● EXERCISE GOAL
Below are records; reproduce exactly the lines from the first through the one containing "c.contents.len < c.rbyte".
○ ○ ○ ○ ○
/-- A run is exhausted when it ends behind `contents`, or under `exhaust` at its end (R94 step 2, R95). -/
theorem runExhausted_iff (c : Cursor) (tail : RbTail) (n : Nat) :
    c.runExhausted tail n = true ↔
      c.contents.len < c.rbyte + n ∨ (c.rbyte + n = c.contents.len ∧ tail = .exhaust) := by
  simp only [Cursor.runExhausted, Bool.or_eq_true, Bool.and_eq_true, decide_eq_true_eq, beq_iff_eq]
  by_cases ht : tail = .exhaust
  · simp only [ht, and_true]; omega
  · simp only [ht, and_false, or_false]; omega

/-- RDBYTES of an exhausted run keeps the alignment and nothing else (R94 step 2). -/
theorem exec_rdbytes_exhausted {s : State} {n : Nat} (hf : s.status.fault = false)
    (hx : s.cursor.alignRead.runExhausted s.cfg.rbTail n = true) :
    exec (.rdbytes n) s = .next ({ s with cursor := s.cursor.alignRead }.after .exhausted .none) := by
  rw [exec_served hf, opEndOf, opRdbytes, if_pos hx, finish_signal, Signal.status]

/-- The result limit comes before the alignment is written (R157, log 9). -/
theorem exec_rdbytes_tooLong {s : State} {n : Nat} (hf : s.status.fault = false)
    (hx : ¬ s.cursor.alignRead.runExhausted s.cfg.rbTail n = true) (hn : 2 ^ 32 ≤ n) :
    exec (.rdbytes n) s = .next (s.afterFault .capacityExceeded) := by
  refine exec_fatal hf ?_
  rw [opEndOf, opRdbytes, if_neg hx, if_pos ((resultTooLong_eq_true_iff n).mpr hn)]

/-- RDBYTES of a run that is there and can be sent answers it and skips it (R94 steps 3 and 4). -/
theorem exec_rdbytes_run {s : State} {n : Nat} (hf : s.status.fault = false)
    (hx : ¬ s.cursor.alignRead.runExhausted s.cfg.rbTail n = true) (hn : n < 2 ^ 32) :
    exec (.rdbytes n) s = .next
      ({ s with cursor := s.cursor.alignRead.skipRun s.cfg.rbTail n }.after .ok
        (.bytes (s.cursor.alignRead.contents.read s.cursor.alignRead.rbyte n))) := by
  rw [exec_served hf, opEndOf, opRdbytes, if_neg hx, if_neg (by simp [(resultTooLong_eq_false_iff n).mpr hn]),
    finish_ok]

/-- Where a byte follows the run, every `RB_TAIL` skips it (R95). -/
theorem skipRun_inside {c : Cursor} {n : Nat} (h : c.rbyte + n < c.contents.len) (tail : RbTail) :
    c.skipRun tail n = { c with rbyte := c.rbyte + n + 1 } := by
  have hmin : min (c.rbyte + n + 1) c.contents.len = c.rbyte + n + 1 := Nat.min_eq_left h
  cases tail <;> simp only [Cursor.skipRun, hmin]

/-- Where the run ends with `contents`, `clamp` skips nothing behind it (R95). -/
theorem skipRun_clamp_atEnd {c : Cursor} {n : Nat} (h : c.rbyte + n = c.contents.len) :
    c.skipRun .clamp n = { c with rbyte := c.contents.len } := by
  rw [Cursor.skipRun, h, Nat.min_eq_right (Nat.le_succ _)]

/-- Settles O34: the aligned cursor stands at byte `p`; the exhaustion test, the result limit and the skip decide. -/
theorem rdbytesReturnsRunAndSkips : Obligations.RdbytesReturnsRunAndSkips := by
  intro s n p hf hp len run
  have halign : s.cursor.alignRead = { s.cursor with rbyte := p, rbit := 0 } := by rw [alignRead_eq, hp]
  have hx := runExhausted_iff s.cursor.alignRead s.cfg.rbTail n
  rw [halign] at hx
  change _ ↔ len < p + n ∨ (p + n = len ∧ _) at hx
  have hrun := exec_rdbytes_run (n := n) hf
  have hlong := exec_rdbytes_tooLong (n := n) hf
  have hexhausted := exec_rdbytes_exhausted (n := n) hf
  rw [halign, hx] at hrun hlong hexhausted
  refine ⟨fun h hn => ?_, fun h hn ht => ?_, fun h hn ht => ?_, fun h ht => ?_, fun h => ?_, fun h hn => ?_⟩
  · rw [hrun (by omega) hn, skipRun_inside h]
    rfl
  · rw [hrun (by simp [h, ht]) hn, ht, skipRun_clamp_atEnd h]
    rfl
  · rw [hrun (by simp [h, ht]) hn, ht, Cursor.skipRun, h]
    rfl
  · exact hexhausted (.inr ⟨h, ht⟩)
  · exact hexhausted (.inl h)
  · refine hlong ?_ hn
    rcases h with h | ⟨h, ht⟩
    · omega
    · simp [h, ht]

end Sys2Proof.Machine
end

section
/-!
PROOF. The round trip of a mixed stream (R99, R122): APPBITS lays the codes behind the write pointer, and each read
takes one code off the front of the unread bits.
-/
namespace Sys2Proof.Machine

/-! ### Commands in a row -/

/-- At these parameters, from every state with `FAULT = 0` and the first cursor, the commands complete one after the
other, leave the second cursor and `FAULT = 0`, and answer these responses. -/
def Runs (cfg : Config) (is : List Instr) (c d : Cursor) (rs : List Response) : Prop :=
  ∀ s : State, s.cfg = cfg → s.status.fault = false → s.cursor = c →
    ∃ t : State, execAll is s = some t ∧ t.cfg = cfg ∧ t.status.fault = false ∧ t.cursor = d ∧
      t.responses = s.responses ++ rs

theorem execAll_append (is js : List Instr) (s : State) :
    execAll (is ++ js) s = (execAll is s).bind (execAll js) := by
  induction is generalizing s with
  | nil => rfl
  | cons i is ih =>
    simp only [List.cons_append, execAll]
    cases exec i s with
    | next t => exact ih t
    | fault _ => rfl
    | refused _ => rfl

theorem runs_nil (cfg : Config) (c : Cursor) : Runs cfg [] c c [] := fun s hcfg hf hcur =>
  ⟨s, rfl, hcfg, hf, hcur, (List.append_nil _).symm⟩

/-- A command answered `OK` that writes the cursor only. -/
theorem runs_single {cfg : Config} {i : Instr} {c d : Cursor} {r : Result}
    (h : ∀ s : State, s.cfg = cfg → s.status.fault = false → s.cursor = c →
      exec i s = .next ({ s with cursor := d }.after .ok r)) : Runs cfg [i] c d [⟨.ok, r⟩] := fun s hcfg hf hcur =>
  ⟨_, execAll_cons_of_next (h s hcfg hf hcur) [], hcfg, hf, rfl, rfl⟩

theorem runs_append {cfg : Config} {is js : List Instr} {c d e : Cursor} {rs qs : List Response}
    (h : Runs cfg is c d rs) (h' : Runs cfg js d e qs) : Runs cfg (is ++ js) c e (rs ++ qs) := by
  intro s hcfg hf hcur
  obtain ⟨t, hrun, hcfgT, hfT, hcurT, hresp⟩ := h s hcfg hf hcur
  obtain ⟨u, hrun', hcfgU, hfU, hcurU, hresp'⟩ := h' t hcfgT hfT hcurT
  exact ⟨u, by rw [execAll_append, hrun, Option.bind_some, hrun'], hcfgU, hfU, hcurU,
    by rw [hresp', hresp, List.append_assoc]⟩

/-! ### Writing the stream -/

/-- However the bits are split into APPBITS, they are appended one by one (R93). -/
theorem runs_appbits {cfg : Config} {c : Cursor} {chunks : List Bits} (hok : c.Ok cfg)
    (hroom : c.RoomFor cfg chunks.flatten.length) :
    Runs cfg (chunks.map .appbits) c (chunks.flatten.foldl Cursor.appendBit c) (chunks.map fun _ => ⟨.ok, .none⟩) := by
  induction chunks generalizing c with
  | nil => exact runs_nil cfg c
  | cons bits chunks ih =>
    rw [List.flatten_cons] at hroom ⊢
    have hroomHere : c.RoomFor cfg bits.length := roomFor_mono hroom (by simp)
    have hokNext := appendBits_ok hok ((roomFor_iff hok bits.length).mp hroomHere)
    have hfirst : Runs cfg [.appbits bits] c (bits.foldl Cursor.appendBit c) [⟨.ok, .none⟩] :=
      runs_single fun s hcfg hf hcur => by
        subst hcfg hcur
        exact exec_appbits hf hok hroomHere
    rw [List.foldl_append]
    exact runs_append hfirst (ih hokNext (roomFor_appendBits hok hroom))

/-- With the read pointer at the write pointer, the unread bits after an append begin with the bits appended (R99). -/
theorem appendBits_unread {cfg : Config} {c : Cursor} (h : c.Ok cfg) (hpos : c.readPos = c.writePos) (bits : Bits) :
    ∃ pad : Bits, (bits.foldl Cursor.appendBit c).unread = bits ++ pad := by
  have hstart : c.readPos = (bitsOf c.body ++ c.head).length := by
    rw [hpos, writePos_eq h, List.length_append, bitsOf_length]
  rw [appendBits_eq h, Cursor.unread]
  change ∃ pad, (bitsOf (c.body ++ bytesOf (c.head ++ bits))).drop c.readPos = bits ++ pad
  rw [bitsOf_append, bitsOf_bytesOf, hstart, List.append_assoc, ← List.append_assoc, List.drop_left]
  exact ⟨_, rfl⟩

/-! ### Reading the stream -/

/-- The decoder takes a whole unsigned code with few enough leading zeros off the unread bits (R115). -/
theorem decodeCodeNum_ue {lz v : Nat} {c : Cursor} {rest : Bits} (hv : v + 1 < 2 ^ (lz + 1))
    (hu : c.unread = ue v ++ rest) : decodeCodeNum lz c = .got v (c.atPos (c.readPos + (ue v).length)) := by
  obtain ⟨z, suffix, hval, hlt, hcode, hbitlen⟩ := ue_shape v
  have hz : z ≤ lz := by
    have hlen := (bitlen_le_iff (v + 1) (lz + 1)).mpr hv
    omega
  have hlen : (ue v).length = 2 * z + 1 := by rw [hcode]; simp; omega
  rw [decodeCodeNum_code (rest := rest) hz (bin_length suffix z) (by rw [hu, hcode]; simp), val_bin_of_lt hlt, hval,
    hlen]

/-- The code number of a signed `VAL_W`-bit value is at most `2^VAL_W` (R66). -/
theorem codenum_le_pow {n : Nat} {v : Int} (hn : 1 ≤ n) (hlow : -(2 ^ (n - 1) : Int) ≤ v)
    (hhigh : v < (2 ^ (n - 1) : Int)) : codenum v ≤ 2 ^ n := by
  have hpow : 2 ^ n = 2 * 2 ^ (n - 1) := by rw [← pow_succ', Nat.sub_add_cancel hn]
  have hcast : ((2 ^ (n - 1) : Nat) : Int) = 2 ^ (n - 1) := by push_cast; rfl
  rcases le_or_gt v 0 with h | h
  · rw [codenum_nonpos h]; omega
  · rw [codenum_pos h]; omega

/-- RDBITS takes the `w` bits of a value off the unread bits (R97, R61). -/
theorem exec_rdbits_bin {s : State} {v w : Nat} {rest : Bits} (hf : s.status.fault = false) (hmax : s.cfg.valW ≤ 255)
    (hw : w ≤ s.cfg.valW) (hv : v < 2 ^ w) (hu : s.cursor.unread = bin v w ++ rest) :
    exec (.rdbits (BitVec.ofNat 8 w)) s = .next
      ({ s with cursor := s.cursor.atPos (s.cursor.readPos + w) }.after .ok (.value v)) := by
  have hwidth : (BitVec.ofNat 8 w).toNat = w := by rw [BitVec.toNat_ofNat]; omega
  have htake : s.cursor.unread.take w = bin v w := by rw [hu, List.take_left' (bin_length v w)]
  rw [exec_rdbits hf (by omega) (by rw [hu, hwidth]; simp), hwidth, htake, val_bin_of_lt hv]

/-- DECUE takes the code of a value that fits a value word off the unread bits (R116). -/
theorem exec_decue_ue {s : State} {v : Nat} {rest : Bits} (hf : s.status.fault = false) (hv : v < 2 ^ s.cfg.valW)
    (hu : s.cursor.unread = ue v ++ rest) :
    exec .decue s = .next
      ({ s with cursor := s.cursor.atPos (s.cursor.readPos + (ue v).length) }.after .ok (.value v)) := by
  have hdecode := decodeCodeNum_ue (lz := s.cfg.lzMax) (by rw [Config.lzMax, pow_succ]; omega) hu
  rw [exec_served hf, opEndOf, opDecue, hdecode]
  simp only [if_neg (Nat.not_le.mpr hv), finish_ok]

/-- DECSE takes the code of a signed value in range off the unread bits (R117, R67). -/
theorem exec_decse_ue {s : State} {v : Int} {rest : Bits} (hf : s.status.fault = false) (hmin : 1 ≤ s.cfg.valW)
    (hlow : -(2 ^ (s.cfg.valW - 1) : Int) ≤ v) (hhigh : v < (2 ^ (s.cfg.valW - 1) : Int))
    (hu : s.cursor.unread = ue (codenum v) ++ rest) :
    exec .decse s = .next
      ({ s with cursor := s.cursor.atPos (s.cursor.readPos + (ue (codenum v)).length) }.after .ok
        (.value (twosWord s.cfg.valW v))) := by
  have hle := codenum_le_pow hmin hlow hhigh
  have htwo : 2 ^ 1 ≤ 2 ^ s.cfg.valW := Nat.pow_le_pow_right (by omega) hmin
  have hdecode := decodeCodeNum_ue (lz := s.cfg.lzMax) (by rw [Config.lzMax, pow_succ]; omega) hu
  rw [exec_served hf, opEndOf, opDecse, hdecode]
  simp only [signedof_codenum_eq]
  rw [if_neg (by omega), finish_ok]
○ ○ ○ ○ ○
● RESULT
/-- A run is exhausted when it ends behind `contents`, or under `exhaust` at its end (R94 step 2, R95). -/
theorem runExhausted_iff (c : Cursor) (tail : RbTail) (n : Nat) :
    c.runExhausted tail n = true ↔
      c.contents.len < c.rbyte + n ∨ (c.rbyte + n = c.contents.len ∧ tail = .exhaust) := by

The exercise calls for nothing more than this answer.